The HTTP client is resilient. You can stream records to stdout:

$ metha-cat http://export.arxiv.org/oai2

This will stream all harvested records to stdout. You can emit records based on datestamp as well:

$ metha-cat -from 2016-01-01 http://export.arxiv.org/oai2

This will only stream records with a datestamp equal or after 2016-01-01.

To just stream all data really fast, use find and zcat over the harvesting directory.
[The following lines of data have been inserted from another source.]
-- ==== Sys2Proof/Machine/Fetch.lean ====
section
/-! DEFINITION. Fetching through the code window (R223) and reading an instruction with its follower (R31, R41). -/

namespace Sys2Proof.Machine

/-- The image offset at the start of the window a slot is fetched with (R52, R223). -/
def Core.base (c : Core) (sel : SlotSel) : Nat := (c.slot sel).fetchbase.toNat

/-- The SRAM offset image offset pc of a slot is fetched from; none outside the window: an overlay miss (R223). -/
def fetchOfs (c : Core) (sel : SlotSel) (pc : Word) : Option Nat :=
  if c.base sel ≤ pc.toNat ∧ pc.toNat - c.base sel + 2 ≤ c.exb.toNat then some (pc.toNat - c.base sel) else none

/-- The halfword at an image offset. -/
def fetchHalf (c : Core) (sel : SlotSel) (pc : Word) : Option Nat :=
  (fetchOfs c sel pc).map fun o => half (memRead c.sram o) (memRead c.sram (o + 1))

/-- What fetching an instruction finds (R266 items 3 and 4). -/
inductive Fetched where
  /-- an overlay miss at this image offset -/
  | miss (ofs : Word)
  /-- no instruction: the word, or the halfword (R47) -/
  | illegal (w : Word32)
  | instr (i : Instr) (w : Word32) (len : Nat)
  deriving DecidableEq, Repr

/-- Fetches and decodes the instruction at an image offset (R31, R47). -/
def fetch (c : Core) (sel : SlotSel) (pc : Word) : Fetched :=
  match fetchOfs c sel pc with
  | none => .miss pc
  | some o =>
    let b0 := memRead c.sram o
    let b1 := memRead c.sram (o + 1)
    if lengthOf (half b0 b1) = 2 then
      match decode [b0, b1] with
      | .ok (i, n) => .instr i (BitVec.ofNat 32 (half b0 b1)) n
      | .error _ => .illegal (BitVec.ofNat 32 (half b0 b1))
    else
      match fetchOfs c sel (pc + 2) with
      | none => .miss (pc + 2)
      | some p =>
        let b2 := memRead c.sram p
        let b3 := memRead c.sram (p + 1)
        match decode [b0, b1, b2, b3] with
        | .ok (i, n) => .instr i (BitVec.ofNat 32 (half b0 b1 + 65536 * half b2 b3)) n
        | .error _ => .illegal (BitVec.ofNat 32 (half b0 b1 + 65536 * half b2 b3))

/-! ### Returning to a program (R66, R273) -/

/-- Whether a halfword is a REP (R40). -/
def isRep (h : Nat) : Bool :=
  match decode (leBytes 2 h) with
  | .ok (.repCount _ _, _) => true
  | .ok (.repRegister _ _, _) => true
  | _ => false

/-- Whether the word at an image offset can be a REP: one whose fetch misses is not known yet (R66; log entry 68). -/
def mayBeRep (c : Core) (sel : SlotSel) (pc : Word) : Bool :=
  match fetchHalf c sel pc with
  | some h => isRep h
  | none => true

/-- A slot goes on: fetch is synchronised as by CSYNC (R274), and a pair resumes only at a REP word (R66, R273). -/
def Core.reenter (c : Core) (sel : SlotSel) (t : Slot) : Core :=
  let u := { t with fetchbase := c.codebase }
  { c.setSlot sel { u with resume := if mayBeRep (c.setSlot sel u) sel u.pc then u.resume else none } with fetchbase := c.codebase }

/-- Return from a trap by ERET (R273). -/
def returnFromTrap (s : State) : State := { s with core := s.core.reenter s.sel s.slot.resumed }

end Sys2Proof.Machine
end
$ find $(metha-sync -dir http://export.arxiv.org/oai2) -name "*gz" | xargs unpigz -c

To display basic repository information:

$ metha-id http://export.arxiv.org/oai2

To list all harvested endpoints:

$ metha-ls

Installation

Use a release or

$ go get github.com/miku/metha/cmd/...

Limitations

Currently the endpoint URL, the format and the set are concatenated and base64 encoded to form the target directory, e.g:

$ echo "U291bmRzI29haV9kYyNodHRwOi8vY29wYWMuamlzYy5hYy51ay9vYWktcG1o" | base64 -d
Sounds#oai_dc#http://copac.jisc.ac.uk/oai-pmh

If you have very long set names or a very long URL and the target directory exceeds e.g. 255 chars (on ext4), the harvest won't work.

Harvesting Roulette

$ URL=$(sort -R <(curl -Lsf https://git.io/vKXFv) | head -1); metha-sync $URL && metha-cat $URL

Errors this harvester can somewhat handle

  • responses with resumption tokens that lead to empty responses
  • gzipped responses, that are not advertised as such
  • funny (illegal) control characters in XML responses
  • repositories, that won't respond unless the dates are given with the exact granualarity
  • repositories with endless token loops
  • repositories that do not support selective harvesting, use -no-intervals flag
  • limited repositories, metha will try up to 8 times with an exponential backoff
  • repositories, which throw occasional HTTP errors, although most of the responses look good, use -ignore-http-errors flag
  • funny XML entities (non-strict XML)